例えば、総合サポートユニオンという労働組合に、コールセンターで働く人が「ウイルスにうつるのが心配です」と相談しました。組合と働く人たちは一緒に、会社に「一緒の時間に働く人を減らしてください」とお願いしました。そして、そのコールセンターでは、一緒の時間に働く人を減らしました。となりの人と2メートル離れて働くことができるようになりました。
■本当は「労働者」かもしれません
アレックサンドラさんのもう一つの問題は、会社は「アレックサンドラさんはフリーランスです」と言っていることです。でも、アレックサンドラさんのやっていることは「会社が雇って働いている人(労働者)」と同じだと思います。もし、フリーランスであれば、自分で働く時間や仕事のやり方を決めることができます。
「フリーランス」なのに、会社がお願いした仕事をするだけだったら、日本の法律では、問題になります。会社はアレックサンドラさんを雇わなければいけません。そうすれば、アレックサンドラさんは会社の健康保険に入れます。仕事が休みになったときも、給料をもらうことができます。会社を辞めた後も、お金(失業手当)をもらうことができます。

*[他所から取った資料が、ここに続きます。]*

-- ==== Sys2Proof/Machine/Operands.lean ====
section
/-! DEFINITION. The operand forms: the address of LD and ST with its bound check (42_data_movement.md R153, R154) and
the target of a branch (44_control_transfer.md R170). -/

namespace Sys2Proof.Machine

/-- `0 <= a < 100`, on the signed value of the address (R154, R53). Address 100 is out of bounds (D13, C4, log 16). -/
def inBounds (a : Word) : Bool := decide (0 ≤ a.toInt) && decide (a.toInt < (Config.memLen : Int))

/-- `truncate32(R[sr1] + immed)` (R153). -/
def effectiveAddress (base : Word) (imm : Int) : Word := truncate32 (base.toInt + imm)

/-- `truncate32(PC_adv + immed)` (R170, R171). -/
def branchTarget (pcAdv : Word) (imm : Int) : Word := truncate32 (pcAdv.toInt + imm)

end Sys2Proof.Machine
end

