-- ==== Sys2Proof/Machine/Trace.lean ====
section
/-! DEFINITION. The trace record that `step` returns beside the next state (50_host_interface.md R187, D17, log 17). It
is output only: no state holds it and nothing in the machine reads it. -/

namespace Sys2Proof.Machine

/-- The mnemonics of the eleven assigned opcodes (R187). -/
inductive Mnemonic where
  | ldi
  | ld
  | st
  | add
  | sub
  | and
  | or
  | not
  | br
  | brz
  | halt
deriving DecidableEq, Repr

/-- The status of a cycle (R187): the anomalies of 60_exceptions.md R200, R201, or neither. -/
inductive Status where
  | ok
  | addressOutOfBounds
  | noOperation
deriving DecidableEq, Repr

/-- The record of a cycle that executed an instruction (R187). -/
structure TraceRecord where
  mnemonic : Option Mnemonic
  status : Status
  ir : Word
deriving DecidableEq, Repr

/-- The instruction's name in the record, none for an unrecognized opcode (R187). -/
def mnemonicOf : Instr → Option Mnemonic
  | .ldi _ _ => some .ldi
  | .ld _ _ _ => some .ld
  | .st _ _ _ => some .st
  | .add _ _ _ => some .add
  | .sub _ _ _ => some .sub
  | .and _ _ _ => some .and
  | .or _ _ _ => some .or
  | .not _ _ => some .not
  | .br _ => some .br
  | .brz _ => some .brz
  | .halt => some .halt
  | .nopOp0 => none
  | .nopOp3 => none
  | .nopOp5 => none
  | .nopOp6 => none
  | .nopOp7 => none
  | .nopOp13 => none
  | .nopOp14 => none
  | .nopOp15 => none
  | .nopOp18 => none
  | .nopOp19 => none
  | .nopOp20 => none
  | .nopOp21 => none
  | .nopOp22 => none
  | .nopOp23 => none
  | .nopOp24 => none
  | .nopOp25 => none
  | .nopOp26 => none
  | .nopOp27 => none
  | .nopOp28 => none
  | .nopOp30 => none
  | .nopOp31 => none

/-- The status of an LD or ST: its address is checked, and the anomaly reported (R154, R200). -/
def accessStatus (s : State) (sr1 : RegIdx) (imm : Int) : Status :=
  if inBounds (effectiveAddress (s.reg sr1) imm) then .ok else .addressOutOfBounds

/-- What Execute reports for an instruction, from the state it executes in (R154, R173, R200, R201). -/
def statusOf (i : Instr) (s : State) : Status :=
  match i with
  | .ldi _ _ => .ok
  | .ld _ sr1 imm => accessStatus s sr1 imm
  | .st _ sr1 imm => accessStatus s sr1 imm
  | .add _ _ _ => .ok
  | .sub _ _ _ => .ok
  | .and _ _ _ => .ok
  | .or _ _ _ => .ok
  | .not _ _ => .ok
  | .br _ => .ok
  | .brz _ => .ok
  | .halt => .ok
  | .nopOp0 => .noOperation
  | .nopOp3 => .noOperation
  | .nopOp5 => .noOperation
  | .nopOp6 => .noOperation
  | .nopOp7 => .noOperation
  | .nopOp13 => .noOperation
  | .nopOp14 => .noOperation
  | .nopOp15 => .noOperation
  | .nopOp18 => .noOperation
  | .nopOp19 => .noOperation
  | .nopOp20 => .noOperation
  | .nopOp21 => .noOperation
  | .nopOp22 => .noOperation
  | .nopOp23 => .noOperation
  | .nopOp24 => .noOperation
  | .nopOp25 => .noOperation
  | .nopOp26 => .noOperation
  | .nopOp27 => .noOperation
  | .nopOp28 => .noOperation
  | .nopOp30 => .noOperation
  | .nopOp31 => .noOperation

/-- The record of an Execute micro-step. -/
def executeRecord (s : State) : Option TraceRecord :=
  match s.dec.toInstr s.params.opcodes with
  | some i => some { mnemonic := mnemonicOf i, status := statusOf i s, ir := s.ir }
  | none => none

/-- The record that `step()` at `s` returns (R183, R187): none for a step in Halt, for a cycle whose Fetch guard fails
and outside a cycle boundary (D9, D17). -/
def stepRecord (s : State) : Option TraceRecord :=
  match s.macrostate, s.microstate with
  | .fetch, .m0 =>
    match s.memRead s.pc with
    | some w => executeRecord (s.fetched w)
    | none => none
  | _, _ => none

end Sys2Proof.Machine
end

これから、組合と一緒に、会社に働く環境をよくすること、きちんと雇って働くことができるように、求めていった方が良いでしょう。
■生活に困窮する英会話学校の講師たち
POSSE外国人労働サポートセンターに寄せられる相談のうち、一番多い業種は「語学講師」です。外国人からの相談の5割ほどが、中学・高校の英語講師や、いまや全国各地にある英会話学校の講師などから寄せられています。 語学講師の労働環境は比較的よいと思われているかもしれません。しかし、語学講師の全体の約7割は非常勤講師であり、不安定な立場に置かれています。
また、時給も高くありません。アレックサンドラさんは、1回44分のレッスンあたり基本給1000円に加えて、一度に教える生徒数に応じて加算手当(200円から500円)が支給されるだけで、手取りが20万円を超えたのはわずか1ヶ月だけでした。
さらに、労働者としてではなく「個人事業主(フリーランス)」として扱われ、自分で健康保険や年金を支払わなければいけないケースも多々あります。つまり、手取り20万円から更に保険料を支払うことになります。また、個人事業主は雇用保険に加入していないため、会社を辞めても失業給付を受けることができません。そのため、退職後に生活が急に不安定になってしまいます。
そこに「3密」問題が加わります。対面レッスンはどうしても生徒と講師との距離が近くなってしまいます。また、通常であれば、会話が聞こえやすいようにドアや窓を閉めるでしょう。これを1日に何人もの生徒と行わなければいけません。「コロナウイルスに感染してしまうかも」と不安になる気持ちはよくわかります。
英語教育の拡充が叫ばれる中、実際に英語などの語学を教えている労働者が、どのような環境で働いているのかにも注目していくことが大切ではないでしょうか。